The British Columbia Oil and Gas Commission has confirmed that a 4.6 magnitude earthquake that occurred in northeast British Columbia on August 17, 2015 was caused by fluid injection during hydraulic fracturing or “fracking”.
The earthquake, according to B.C. Oil and Gas Commission, which regulates the B.C. oil and gas industry, may be the biggest seismic event ever recorded in the province and the largest fracking-caused earthquake in history.
The B.C. Oil and Gas Commission confirmed in a statement released earlier this week that the 4.6 magnitude earthquake “was caused by fluid injection during hydraulic fracturing from an operator in the area.”
The commission noted that the epicenter of the earthquake, about 110 kilometers northwest of Fort St.
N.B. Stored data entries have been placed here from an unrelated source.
/-- R277, R278, R279 with R273, R282: the end of the handshake, its repeats, an error they carry, which fails every send
first (in a session that keeps its invariant), and a normal message that arrives during the handshake. -/
def Obligations.ArqRecvHandshake : Prop :=
  ∀ s : State, s.arq.phase = .opened →
    let a := s.arq
    let msg := s.port.operands.msg
    let now := s.port.operands.now
    let third : Event := .lowerSend { s := 0, r := 0, a := true, n := some 3 }
    let effect : Config.Params → (State → Prop) → Prop := fun P answers =>
      (msg.a = true → (∀ c, msg.c = some c → 4 ≤ c.m ∧ P.tMin ≤ c.t ∧ c.t ≤ P.tMax) →
        (msg.e = none →
          (∀ c, msg.n = some 2 → msg.c = some c →
            (a.resetLevel ≠ 0 →
              answers (s.commitArq (startQueued now
                ⟨{ a with timeout := max a.timeout c.t, window := min a.window c.m, resetLevel := 0 }, [third]⟩))) ∧
            (a.resetLevel = 0 → answers (s.answer .ok .none [third]))) ∧
          (msg.n = some 3 →
            (a.resetLevel = 2 → answers (s.commitArq (startQueued now ⟨{ a with resetLevel := 0 }, []⟩))) ∧
            (a.resetLevel ≠ 2 → answers (s.answer .ok .none [])))) ∧
        (∀ e, msg.e = some e → ArqInv P a →
          let failed : Arq := { a with sendq := [], pend := [] }
          let dones : List Event := a.outstanding.map fun h => .sendDone h (.resetError e)
          (∀ c, msg.n = some 2 → msg.c = some c →
            (a.resetLevel ≠ 0 →
              answers (s.commitArq
                ⟨{ failed with timeout := max a.timeout c.t, window := min a.window c.m, resetLevel := 0 },
                  dones ++ [third]⟩)) ∧
            (a.resetLevel = 0 → answers (s.commitArq ⟨failed, dones ++ [third]⟩))) ∧
          (msg.n = some 3 →
            (a.resetLevel = 2 → answers (s.commitArq ⟨{ failed with resetLevel := 0 }, dones⟩)) ∧
            (a.resetLevel ≠ 2 → answers (s.commitArq ⟨failed, dones⟩))))) ∧
      (msg.a = false → (a.resetLevel = 1 ∨ a.resetLevel = 2) →
        answers (s.commitArq
          ⟨{ a with resetDeadline := now + a.timeout },
            [.lowerSend { s := if a.resetLevel = 1 then -1 else 0, r := if a.resetLevel = 1 then -1 else 0, a := true,
                          n := some a.resetLevel, c := some ⟨a.timeout, a.window⟩ }]⟩))
    effect defaultParams (fun t => exec .arqRecv s = .next t) ∧
    ∀ P : Config.Params, effect P (fun t => execWith P .arqRecv s = t)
John in British Columbia, was only about three kilometers from a fracking site operated by Progress Energy Canada Ltd.
According to the Globe and Mail, company workers at the site reported that their trucks shook and power poles swayed during the quake, forcing the company to suspend operations at the site.
The latest fracking-induced quake surpassed another reported last year in B.C. It also surpassed two 4.4 magnitude earthquakes reported in Alberta last year.
Honn Kao, a researcher with Geological Survey of Canada, stated that if the latest quake was caused by fracking, then it was the largest fracking-induced earthquake ever recorded.
Although the increasing evidence that fracking is able to induce significant seismic activity is causing concern to operators, regulators, and members of the public, Dr. John Cassidy, a seismologist with the Geological Survey of Canada, said most of the earthquakes were small and thus not of immediate public safety concern.
But he acknowledged that the pattern of earthquakes triggered by fracking was increasing in frequency and magnitude.
“The overall pattern is that there’s an increase in the number of induced earthquakes,” he said, “and there is an overall or average increase in the magnitude as well.”
A previous study by Cassidy had noted there were only 24 earthquakes in northeast B.C. in 2002-2003 before fracking operations started in the area. However, in 2010-2011, after fracking activity in the Horn River Basin of northeast B.C. had peaked, there were 189 earthquakes.
Experts have noted that the pattern of dramatic increase in frequency of earthquakes in northeast B.C. following introduction of fracking operations has also been observed in the United States. Since 2009, when fracking operations began in Oklahoma, an average of two earthquakes a day have been reported compared with only two or three earthquakes a year before fracking operations became widespread.
But fracking is not believed to be the direct cause of earthquakes in Oklahoma. The earthquakes are believed to be caused by fracking-related activity that involves injecting huge volumes of waste water from fracking operations into underground wells.
“The majority of recent earthquakes in central and north-central Oklahoma are very likely triggered by the injection of produced water in disposal wells,” according to the Oklahoma Geological Survey.
Hydraulic fracturing or “fracking” involves injecting a mixture of water and chemicals into the ground at high pressure to fracture shale and release otherwise inaccessible oil and gas.
“The majority of recent earthquakes in central and north-central Oklahoma are very likely triggered by the injection of produced water in disposal wells.”
“What we’re finding is with the hydraulic fracturing, we are seeing an increase in the number of induced earthquakes,” Cassidy said. “These are almost all tiny, tiny earthquakes, however. They are not associated with all wells, in fact, it’s a very small fraction of the wells that show induced earthquakes.”
Recent studies show that most fracking-induced quakes are shallow, but trigger relatively strong shaking.
Ken Paulson, chief operating officer of the B.C. Oil and Gas Commission, said that Progress Energy Canada Ltd., the company whose operations allegedly triggered the earthquake, followed regulations and stopped operations as soon as the quake was recorded.
B.C. and Alberta regulations require that operators suspend operation and consider how to mitigate the effect of their operations following any seismic event of 4.0 magnitude or greater.
“We allowed them to continue operations with a reduced pump rate,” Paulson said, “but if another event were to occur of 3.5 or greater, you have to shut it down again and we’ll try something different.”
According to Paulson, no further significant earthquakes occurred after the pump rate was reduced.
A spokesperson for Progress Energy, said, “We take this incident very seriously. We will continue to be diligent and monitor our activities and adjust our operations as needed, such as decreasing fluid volume and pressure.”